On January 3, 1917, L.O. Watson, deputy sheriff of Cotton county, arrested without a warrant two persons who were unlawfully conveying certain intoxicating liquors in his presence and seized the liquors and the automobile in which the same were being conveyed. He made return to the county court setting forth a particular description of the liquor and automobile, whereupon a warrant issued commanding and directing him to hold the property so seized in his possession until discharged by due process of law. At the time fixed to hear and determine whether or not the property so seized or any part thereof was used, kept, or possessed with the intention of violating the law, the plaintiff in error, State Exchange Bank of Oklahoma City, appeared and by written plea of intervention claimed the automobile under a mortgage executed to it by the owner to secure the payment of a promissory note, and among other things alleged that the seizure was wrongful and without authority of law. On January 27, 1917, there was trial by jury resulting in a verdict against intervener and for the state, and judgment was rendered thereon that the automobile be confiscated to the state and ordered delivered to the commissioners of Cotton county to be disposed of according to law for the benefit of the court fund of the county. Motion of the bank for a new trial having been overruled, it brings the cause here and seeks the reversal of the judgment on several grounds, only one of which it will be necessary to consider.

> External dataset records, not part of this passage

-- ==== Sys2Proof/Machine/SegmentLoads.lean ====
section
/-! DEFINITION. MOV to and from a segment register, PUSH and POP of one, LDS, LES, LSS, LFS, LGS
(40_protection_and_segment_loads.md R297 to R299). -/

namespace Sys2Proof.Machine

/-- The segment register a reg field names (30_encoding.md R242); 6 and 7 name none. -/
def sregOf (n : BitVec 3) : Option Sreg :=
  match n with
  | 0#3 => some .es
  | 1#3 => some .cs
  | 2#3 => some .ss
  | 3#3 => some .ds
  | 4#3 => some .fs
  | 5#3 => some .gs
  | _ => none

/-- The boundary after a MOV or POP to SS holds off interrupts and debug events (60_exceptions.md R703). -/
def State.inhibitAfter (s : State) (r : Sreg) : State :=
  if r = .ss then { s with run := { s.run with ssInhibit := true } } else s

/-- MOV Sreg, r/m16 (R297): CS and the numbers without a register are invalid. -/
def execMovToSreg (c : Ctx) (n : BitVec 3) (src : RM Reg) (s : State) : Host.Outcome State Fault Refusal :=
  runInstr (do
    match sregOf n with
    | none => raiseUD
    | some .cs => raiseUD
    | some r => do
      let sel ← rmRead16 c src
      let l ← loadSeg r sel
      update fun t => ((t.load l).inhibitAfter r).advance c
      pure .plain) s

/-- MOV r/m16, Sreg (R299): a word in memory; in a 32-bit register destination the high word is undefined, a free value
(93_implementation_defined.md U7; log entry 17). DESIGN CHOICE (log entry 23): the reg fields 6 and 7, for which R299 names
no exception, raise #UD. -/
def execMovFromSreg (c : Ctx) (dst : RM Reg) (n : BitVec 3) (s : State) : Host.Outcome State Fault Refusal :=
  runInstr (do
    match sregOf n with
    | none => raiseUD
    | some r => do
      let sel := (s.seg.get r).sel
      let p ← rmPlace c dst 2
      match p with
      | .mem sp => update fun t => (t.put (.mem sp) 2 (sel.setWidth 32)).advance c
      | .reg q =>
        if c.op32 then do
          let f ← takeFree
          update fun t => (t.setReg q (withLowWord f sel)).advance c
        else update fun t => (t.setReg16 q sel).advance c
      pure .plain) s

/-- PUSH of a segment register (R299). -/
def pushSreg (c : Ctx) (r : Sreg) : M Completion := do
  let s ← getState
  let sp ← operandSpan .ss (s.stackBelow c.opBytes) c.opBytes .write
  let slot ← selectorSlot c.opBytes (s.seg.get r).sel
  update fun t => ((t.store { span := sp, bytes := slot }).moveDown c.opBytes).advance c
  pure .plain

/-- POP of a segment register (R298). -/
def popSreg (c : Ctx) (r : Sreg) : M Completion := do
  let v ← stackRead 0 c.opBytes
  let l ← loadSeg r (lowWord v)
  update fun t => (((t.load l).moveUp c.opBytes).inhibitAfter r).advance c
  pure .plain

/-- LDS, LES, LSS, LFS and LGS (R298): the offset lies below the selector; a register operand is invalid. -/
def loadPointer (c : Ctx) (r : Sreg) (dst : Reg) (src : RM Reg) : M Completion := do
  match src with
  | .reg _ => raiseUD
  | .mem ea => do
    let s ← getState
    let seg := c.eaSegment ea
    let a := s.eaOffset ea
    let off ← memRead seg a c.opBytes
    let v ← memReadAbove seg a c.opBytes 2
    let l ← loadSeg r (lowWord v)
    update fun t => ((t.load l).setRegN dst c.opBytes off).advance c
    pure .plain

/-- PUSH ES. -/
def execPushEs (c : Ctx) (s : State) : Host.Outcome State Fault Refusal := runInstr (pushSreg c .es) s

/-- PUSH CS. -/
def execPushCs (c : Ctx) (s : State) : Host.Outcome State Fault Refusal := runInstr (pushSreg c .cs) s

/-- PUSH SS. -/
def execPushSs (c : Ctx) (s : State) : Host.Outcome State Fault Refusal := runInstr (pushSreg c .ss) s

/-- PUSH DS. -/
def execPushDs (c : Ctx) (s : State) : Host.Outcome State Fault Refusal := runInstr (pushSreg c .ds) s

/-- PUSH FS. -/
def execPushFs (c : Ctx) (s : State) : Host.Outcome State Fault Refusal := runInstr (pushSreg c .fs) s

/-- PUSH GS. -/
def execPushGs (c : Ctx) (s : State) : Host.Outcome State Fault Refusal := runInstr (pushSreg c .gs) s

/-- POP ES. -/
def execPopEs (c : Ctx) (s : State) : Host.Outcome State Fault Refusal := runInstr (popSreg c .es) s

/-- POP SS. -/
def execPopSs (c : Ctx) (s : State) : Host.Outcome State Fault Refusal := runInstr (popSreg c .ss) s

/-- POP DS. -/
def execPopDs (c : Ctx) (s : State) : Host.Outcome State Fault Refusal := runInstr (popSreg c .ds) s

/-- POP FS. -/
def execPopFs (c : Ctx) (s : State) : Host.Outcome State Fault Refusal := runInstr (popSreg c .fs) s

/-- POP GS. -/
def execPopGs (c : Ctx) (s : State) : Host.Outcome State Fault Refusal := runInstr (popSreg c .gs) s

/-- LDS. -/
def execLds (c : Ctx) (dst : Reg) (src : RM Reg) (s : State) : Host.Outcome State Fault Refusal :=
  runInstr (loadPointer c .ds dst src) s

/-- LES. -/
def execLes (c : Ctx) (dst : Reg) (src : RM Reg) (s : State) : Host.Outcome State Fault Refusal :=
  runInstr (loadPointer c .es dst src) s

/-- LSS; it does not hold off the next boundary (60_exceptions.md R703). -/
def execLss (c : Ctx) (dst : Reg) (src : RM Reg) (s : State) : Host.Outcome State Fault Refusal :=
  runInstr (loadPointer c .ss dst src) s

/-- LFS. -/
def execLfs (c : Ctx) (dst : Reg) (src : RM Reg) (s : State) : Host.Outcome State Fault Refusal :=
  runInstr (loadPointer c .fs dst src) s

/-- LGS. -/
def execLgs (c : Ctx) (dst : Reg) (src : RM Reg) (s : State) : Host.Outcome State Fault Refusal :=
  runInstr (loadPointer c .gs dst src) s

end Sys2Proof.Machine
end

Assuming that the liquor was being transported in the automobile in the presence of the officer in violation of law, the question is whether the automobile was subject to seizure and confiscation. It is conceded on the part of the state that such seizure and confiscation must have the warrant of some statute. There was no statute in force at the time specifically providing for the forfeiture of automobiles or other vehicles used in the unlawful transportation of liquor. Chapter 188, Session Laws 1917, p. 352, so providing, was enacted subsequently to the seizure and entry of judgment thereon here complained of. That law cannot, of course, retroact. The authority for the seizure and forfeiture is claimed by the state by virtue of section 3617, Rev. Laws 1910, in force at the time, which provided as follows:

"When a violation of any provision of this chapter shall occur in the presence of any sheriff, constable, marshal, or other officer having power to serve criminal process, it shall be the duty of such officer, without warrant, to arrest the offender and seize the liquor, bars, furniture, fixtures, vessels, and appurtenances thereunto belonging so unlawfully used, and to take the same immediately before the court or judge having jurisdiction in the premises, and there make complaint, under oath, charging the offense so committed, and he shall also make return, setting forth a particular description of the liquor and property seized, and of the place where the same was so seized, whereupon the court or judge shall issue a warrant commanding and directing the officer to hold the property so seized in his possession until discharged by due process of law, and such property shall be held and a hearing and adjudication on said return had in like manner as if the seizure had been made under a warrant therefor."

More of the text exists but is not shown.